Cliven Bundy, the controversial Nevada rancher resisting a federal court order alongside armed members of the militia movement, shared his unorthodox perspective on race relations and American slavery with The New York Times earlier this week:
"I want to tell you one more thing I know about the Negro,” he said. Mr. Bundy recalled driving past a public-housing project in North Las Vegas, "and in front of that government house the door was usually open and the older people and the kids—and there is always at least a half a dozen people sitting on the porch—they didn't have nothing to do. They didn't have nothing for their kids to do. They didn't have nothing for their young girls to do.
"And because they were basically on government subsidy, so now what do they do?" he asked. "They abort their young children, they put their young men in jail, because they never learned how to pick cotton. And I've often wondered, are they better off as slaves, picking cotton and having a family life and doing things, or are they better off under government subsidy? They didn't get no more freedom. They got less freedom."
"Slavery is torture as a system of governance, corporal destruction taken as the mere cost of doing business," my colleague Ta-Nehisi Coates wrote this morning in his assessment of Bundy's remarks. I noted earlier, when the standoff began, that the state's unique constitutional history contradicts Bundy's claims of a sovereign, anti-federal Nevada. Perhaps unsurprisingly, Nevada's history runs contrary to his views on slavery too. The state was so anti-slavery at its inception that it actually banned the practice twice.
Congress authorized the Nevada Territory to draft a state constitution in May 1864, one month after the Senate passed the Thirteenth Amendment. As a precondition to statehood, the act also required Nevada to enact "by an ordinance irrevocable" a permanent renunciation of all unappropriated public lands—which would help fuel Bundy's ostensible grievances 150 years later—and the abolition of slavery. President Lincoln and other Republican leaders hoped Nevada statehood would provide additional votes to pass the federal constitutional amendment and secure his reelection.

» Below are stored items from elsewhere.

-- ==== Sys2Proof/Decode.lean ====
section
/-! DEFINITION. The words of the command table. spec/opcode_table.json gives no row any bits, so no word spells a
command. -/

namespace Sys2Proof

/-- The command that a word spells by the table's bits: none, since no row of the table has any. -/
def decodeTableWord (_nbits _w : Nat) : Option Instr := none

end Sys2Proof
end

Slavery had never existed within Nevada's borders, nor would it likely ever take root in the desert climate and mountainous terrain. But the convention dutifully passed the ordinances when it gathered in July 1864, then set about framing the rest of the constitution. Their draft, which had been written at an unofficial convention in 1863, also abolished slavery in its Declaration of Rights. As they went through, clause by clause, the delegates wondered: Should Nevada abolish slavery a second time?
"I do not see the necessity of having the same matter in two distinct portions of the constitution," one delegate commented. "Now, I am in favor of the proposition which this section embodies," stated another, "but I do not want it repeated ... since it has the same binding force in that ordinance as it would have if found in any other part of our fundamental law."
But others wanted the clause to stay. "Then, certainly, there can be no dispute about our having excluded slavery," argued one. George Norse, a respected lawyer from the north, surmised that the Enabling Act from Congress authorized a state constitution but was not part of it. "I should be exceedingly sorry, for one, to have a constitution go forth from us which should be silent on this subject" of slavery, Norse said. Charles DeLong, another delegate, summed it up best: "I agree with the gentlemen; good things will bear repetition." The abolition clause remained and survives alongside the abolition ordinance to the present day.
But Nevada was no racial utopia back then, despite its pride in supporting the Union and helping end slavery. In 1861, Nevada's territorial legislature passed a miscegenation statute targeting blacks as well as Chinese immigrants and Native Americans, and the state legislature followed suit with Jim Crow laws in the decades thereafter. Nevada public schools integrated black and white students after 1871—a notable exception to the national norm—but only because building separate schoolhouses was economically unfeasible.
Through redlining, Las Vegas—sometimes called "the Mississippi of the West" at the time—pushed black residents west across the railroad lines and away from what would become the Strip. Black musicians in the 1940s and 1950s like Nat King Cole and Ella Fitzgerald couldn't sleep or eat in the casinos where they performed. A manager at the New Frontier drained all the water from his whites-only swimming pool after Rat Pack member Sammy Davis Jr. took a swim in it one night. Although singer Lena Horne was allowed to stay at the Flamingo when she performed there, management burned her sheets and towels after she checked out.
The Strip finally desegregated in 1960 in an agreement brokered by the governor and local black leaders, and significant civil-rights progress followed across the state as segregation's legal architecture collapsed nationwide. Nevada's fourth congressional district, in which Bundy resides, elected Steven Horsford as the state's first black member of Congress in 2012.
"[Bundy's] despicable comments about 'the Negro' belong in the dustbin of history," Horsford said in a statement this morning. "He is not a man who represents the American West's way of life or the dignity of our hard-working Nevada ranchers."
Even if Nevada has relegated these views to the dustbin of history, Bundy evidently hasn't. "We are after freedom," he told Sean Hannity earlier this month. "We're after liberty." Terms and conditions may apply.